**Your goal**
Each line of the listing where the string "HField" appears is to be identified and copied.

Start of Entries shown

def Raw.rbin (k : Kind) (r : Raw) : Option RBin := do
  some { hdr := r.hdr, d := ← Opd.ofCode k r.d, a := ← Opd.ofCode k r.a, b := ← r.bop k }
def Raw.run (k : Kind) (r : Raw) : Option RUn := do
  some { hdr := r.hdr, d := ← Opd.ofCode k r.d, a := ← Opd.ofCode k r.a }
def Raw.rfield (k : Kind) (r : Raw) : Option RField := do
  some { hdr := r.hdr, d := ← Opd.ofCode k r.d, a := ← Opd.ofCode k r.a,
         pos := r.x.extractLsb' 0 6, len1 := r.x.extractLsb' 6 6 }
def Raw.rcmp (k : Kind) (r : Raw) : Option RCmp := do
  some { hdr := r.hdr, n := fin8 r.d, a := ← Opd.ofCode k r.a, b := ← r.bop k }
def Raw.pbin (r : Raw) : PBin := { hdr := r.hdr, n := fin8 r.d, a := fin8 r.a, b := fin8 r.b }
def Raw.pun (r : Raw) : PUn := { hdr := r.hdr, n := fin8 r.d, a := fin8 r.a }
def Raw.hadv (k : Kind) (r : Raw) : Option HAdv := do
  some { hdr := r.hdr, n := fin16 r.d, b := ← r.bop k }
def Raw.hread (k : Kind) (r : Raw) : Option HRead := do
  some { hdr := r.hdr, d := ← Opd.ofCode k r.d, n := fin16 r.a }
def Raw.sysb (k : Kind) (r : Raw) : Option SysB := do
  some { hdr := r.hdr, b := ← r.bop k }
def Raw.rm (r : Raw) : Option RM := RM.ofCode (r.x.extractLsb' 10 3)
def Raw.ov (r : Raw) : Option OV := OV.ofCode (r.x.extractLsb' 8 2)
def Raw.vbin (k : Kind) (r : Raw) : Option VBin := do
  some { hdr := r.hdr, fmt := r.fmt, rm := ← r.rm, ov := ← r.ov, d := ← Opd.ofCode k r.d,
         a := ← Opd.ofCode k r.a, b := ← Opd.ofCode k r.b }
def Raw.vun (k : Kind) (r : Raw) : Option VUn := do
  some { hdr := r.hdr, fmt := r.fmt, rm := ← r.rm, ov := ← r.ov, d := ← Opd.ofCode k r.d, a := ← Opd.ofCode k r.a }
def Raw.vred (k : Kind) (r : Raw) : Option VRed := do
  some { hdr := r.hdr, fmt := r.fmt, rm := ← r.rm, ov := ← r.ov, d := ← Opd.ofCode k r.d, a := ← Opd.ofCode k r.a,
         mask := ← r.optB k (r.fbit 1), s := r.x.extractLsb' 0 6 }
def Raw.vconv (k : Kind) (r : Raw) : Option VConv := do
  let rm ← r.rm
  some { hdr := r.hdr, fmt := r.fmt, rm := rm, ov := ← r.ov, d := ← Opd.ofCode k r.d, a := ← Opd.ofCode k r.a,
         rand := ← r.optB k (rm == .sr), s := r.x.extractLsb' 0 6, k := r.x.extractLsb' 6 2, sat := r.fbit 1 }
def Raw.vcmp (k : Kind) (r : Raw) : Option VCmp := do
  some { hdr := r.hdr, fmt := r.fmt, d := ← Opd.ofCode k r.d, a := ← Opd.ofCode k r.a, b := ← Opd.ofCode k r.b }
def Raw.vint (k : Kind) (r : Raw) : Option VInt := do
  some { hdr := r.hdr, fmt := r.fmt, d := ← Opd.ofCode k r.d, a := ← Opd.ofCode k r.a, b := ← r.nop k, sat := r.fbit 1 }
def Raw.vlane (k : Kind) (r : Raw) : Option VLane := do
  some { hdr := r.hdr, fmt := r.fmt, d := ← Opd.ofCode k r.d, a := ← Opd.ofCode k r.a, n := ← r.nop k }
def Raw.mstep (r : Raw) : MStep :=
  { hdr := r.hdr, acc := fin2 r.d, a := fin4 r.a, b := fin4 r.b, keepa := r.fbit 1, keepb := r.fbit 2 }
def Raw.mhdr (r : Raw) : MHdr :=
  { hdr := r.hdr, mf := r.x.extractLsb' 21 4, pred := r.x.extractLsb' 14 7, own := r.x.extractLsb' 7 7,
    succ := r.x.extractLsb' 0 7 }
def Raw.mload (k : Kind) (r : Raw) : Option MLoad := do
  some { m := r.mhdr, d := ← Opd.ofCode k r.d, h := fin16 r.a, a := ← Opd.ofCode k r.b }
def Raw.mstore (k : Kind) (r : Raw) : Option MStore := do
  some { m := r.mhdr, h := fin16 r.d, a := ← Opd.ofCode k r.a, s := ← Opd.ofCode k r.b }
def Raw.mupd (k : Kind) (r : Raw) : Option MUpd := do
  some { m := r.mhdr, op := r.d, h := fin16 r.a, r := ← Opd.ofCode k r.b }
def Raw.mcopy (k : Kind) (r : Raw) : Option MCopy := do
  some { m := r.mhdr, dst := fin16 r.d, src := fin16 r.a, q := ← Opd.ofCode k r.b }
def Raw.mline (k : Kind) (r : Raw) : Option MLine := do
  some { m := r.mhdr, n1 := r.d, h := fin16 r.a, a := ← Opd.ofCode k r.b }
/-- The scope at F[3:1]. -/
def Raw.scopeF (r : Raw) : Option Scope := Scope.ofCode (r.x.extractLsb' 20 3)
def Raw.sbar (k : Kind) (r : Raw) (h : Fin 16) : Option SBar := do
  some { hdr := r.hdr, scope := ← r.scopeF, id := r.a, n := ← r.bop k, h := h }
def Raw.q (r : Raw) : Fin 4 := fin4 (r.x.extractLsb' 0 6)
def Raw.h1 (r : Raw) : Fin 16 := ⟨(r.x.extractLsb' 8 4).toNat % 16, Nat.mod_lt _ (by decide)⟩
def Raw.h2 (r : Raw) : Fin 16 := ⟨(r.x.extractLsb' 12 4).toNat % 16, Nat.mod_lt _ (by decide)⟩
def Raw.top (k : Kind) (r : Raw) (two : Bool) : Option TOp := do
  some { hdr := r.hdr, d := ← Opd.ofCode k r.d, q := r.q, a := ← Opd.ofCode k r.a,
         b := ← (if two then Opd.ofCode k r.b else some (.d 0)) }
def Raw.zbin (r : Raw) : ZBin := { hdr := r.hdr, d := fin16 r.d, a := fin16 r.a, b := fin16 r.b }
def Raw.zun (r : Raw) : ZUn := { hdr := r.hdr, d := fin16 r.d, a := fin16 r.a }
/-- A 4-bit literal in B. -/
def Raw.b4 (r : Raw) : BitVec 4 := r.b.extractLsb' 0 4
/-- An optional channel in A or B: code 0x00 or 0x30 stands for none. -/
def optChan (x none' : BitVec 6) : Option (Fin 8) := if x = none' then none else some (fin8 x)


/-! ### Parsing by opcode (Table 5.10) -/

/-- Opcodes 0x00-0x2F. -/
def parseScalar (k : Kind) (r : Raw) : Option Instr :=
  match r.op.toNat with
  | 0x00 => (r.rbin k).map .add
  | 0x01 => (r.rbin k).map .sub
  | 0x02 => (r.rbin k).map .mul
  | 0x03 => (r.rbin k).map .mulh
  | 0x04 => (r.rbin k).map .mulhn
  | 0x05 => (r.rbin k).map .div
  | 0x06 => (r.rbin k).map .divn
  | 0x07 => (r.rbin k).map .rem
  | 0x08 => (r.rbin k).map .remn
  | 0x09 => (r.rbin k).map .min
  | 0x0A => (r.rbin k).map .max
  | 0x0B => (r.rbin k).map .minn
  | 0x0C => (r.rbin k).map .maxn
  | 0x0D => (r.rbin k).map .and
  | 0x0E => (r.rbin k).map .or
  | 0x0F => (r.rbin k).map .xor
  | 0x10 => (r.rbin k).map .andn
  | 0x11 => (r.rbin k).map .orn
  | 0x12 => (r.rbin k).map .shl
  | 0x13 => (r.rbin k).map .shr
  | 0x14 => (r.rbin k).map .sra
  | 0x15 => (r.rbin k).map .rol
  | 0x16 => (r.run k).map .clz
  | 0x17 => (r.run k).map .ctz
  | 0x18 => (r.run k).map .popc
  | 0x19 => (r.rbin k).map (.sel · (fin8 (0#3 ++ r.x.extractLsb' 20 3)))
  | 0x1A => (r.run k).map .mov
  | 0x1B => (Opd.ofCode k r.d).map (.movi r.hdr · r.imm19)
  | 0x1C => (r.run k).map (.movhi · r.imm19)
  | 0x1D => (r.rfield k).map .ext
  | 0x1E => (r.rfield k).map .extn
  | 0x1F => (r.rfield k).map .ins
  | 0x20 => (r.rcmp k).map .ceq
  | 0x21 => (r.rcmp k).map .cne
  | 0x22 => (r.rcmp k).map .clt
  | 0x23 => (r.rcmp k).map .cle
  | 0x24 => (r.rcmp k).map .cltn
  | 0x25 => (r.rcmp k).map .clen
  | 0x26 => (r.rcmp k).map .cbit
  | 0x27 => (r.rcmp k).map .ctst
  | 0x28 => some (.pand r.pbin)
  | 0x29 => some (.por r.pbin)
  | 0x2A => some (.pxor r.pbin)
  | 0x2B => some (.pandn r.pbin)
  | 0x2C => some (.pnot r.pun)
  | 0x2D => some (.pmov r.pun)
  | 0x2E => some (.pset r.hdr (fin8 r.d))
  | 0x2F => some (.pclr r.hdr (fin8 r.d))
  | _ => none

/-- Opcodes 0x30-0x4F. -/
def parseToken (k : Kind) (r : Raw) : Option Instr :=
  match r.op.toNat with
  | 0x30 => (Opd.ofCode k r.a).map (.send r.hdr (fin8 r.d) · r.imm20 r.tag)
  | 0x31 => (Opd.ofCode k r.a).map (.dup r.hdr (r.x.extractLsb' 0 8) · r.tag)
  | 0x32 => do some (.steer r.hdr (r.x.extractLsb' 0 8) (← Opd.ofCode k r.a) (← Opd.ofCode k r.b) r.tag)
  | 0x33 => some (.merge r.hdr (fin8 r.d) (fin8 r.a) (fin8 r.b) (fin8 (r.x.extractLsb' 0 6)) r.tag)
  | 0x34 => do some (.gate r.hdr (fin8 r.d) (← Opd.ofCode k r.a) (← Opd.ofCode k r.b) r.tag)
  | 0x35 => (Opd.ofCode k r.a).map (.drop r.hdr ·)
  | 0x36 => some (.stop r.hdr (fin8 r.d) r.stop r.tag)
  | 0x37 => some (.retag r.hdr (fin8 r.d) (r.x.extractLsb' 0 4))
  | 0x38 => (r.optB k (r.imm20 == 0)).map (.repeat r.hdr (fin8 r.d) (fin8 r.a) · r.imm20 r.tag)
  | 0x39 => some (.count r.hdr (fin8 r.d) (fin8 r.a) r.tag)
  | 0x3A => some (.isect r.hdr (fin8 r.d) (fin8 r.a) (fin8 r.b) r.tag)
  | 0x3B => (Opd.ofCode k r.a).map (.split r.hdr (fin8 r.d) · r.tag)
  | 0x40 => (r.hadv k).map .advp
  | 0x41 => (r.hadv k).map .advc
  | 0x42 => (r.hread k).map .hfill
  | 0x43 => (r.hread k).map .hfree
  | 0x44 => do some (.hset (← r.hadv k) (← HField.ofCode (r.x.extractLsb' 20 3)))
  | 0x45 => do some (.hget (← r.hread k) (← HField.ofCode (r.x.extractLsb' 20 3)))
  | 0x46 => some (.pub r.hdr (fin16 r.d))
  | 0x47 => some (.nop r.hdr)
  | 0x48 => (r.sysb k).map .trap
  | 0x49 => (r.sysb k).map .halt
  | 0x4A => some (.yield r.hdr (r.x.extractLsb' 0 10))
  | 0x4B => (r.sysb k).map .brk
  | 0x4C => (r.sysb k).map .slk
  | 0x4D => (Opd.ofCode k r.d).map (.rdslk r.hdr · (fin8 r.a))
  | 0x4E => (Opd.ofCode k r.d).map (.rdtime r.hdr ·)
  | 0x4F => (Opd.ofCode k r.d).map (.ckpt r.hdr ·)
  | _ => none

End of Entries shown

**Expected answer**
  | 0x44 => do some (.hset (← r.hadv k) (← HField.ofCode (r.x.extractLsb' 20 3)))
  | 0x45 => do some (.hget (← r.hread k) (← HField.ofCode (r.x.extractLsb' 20 3)))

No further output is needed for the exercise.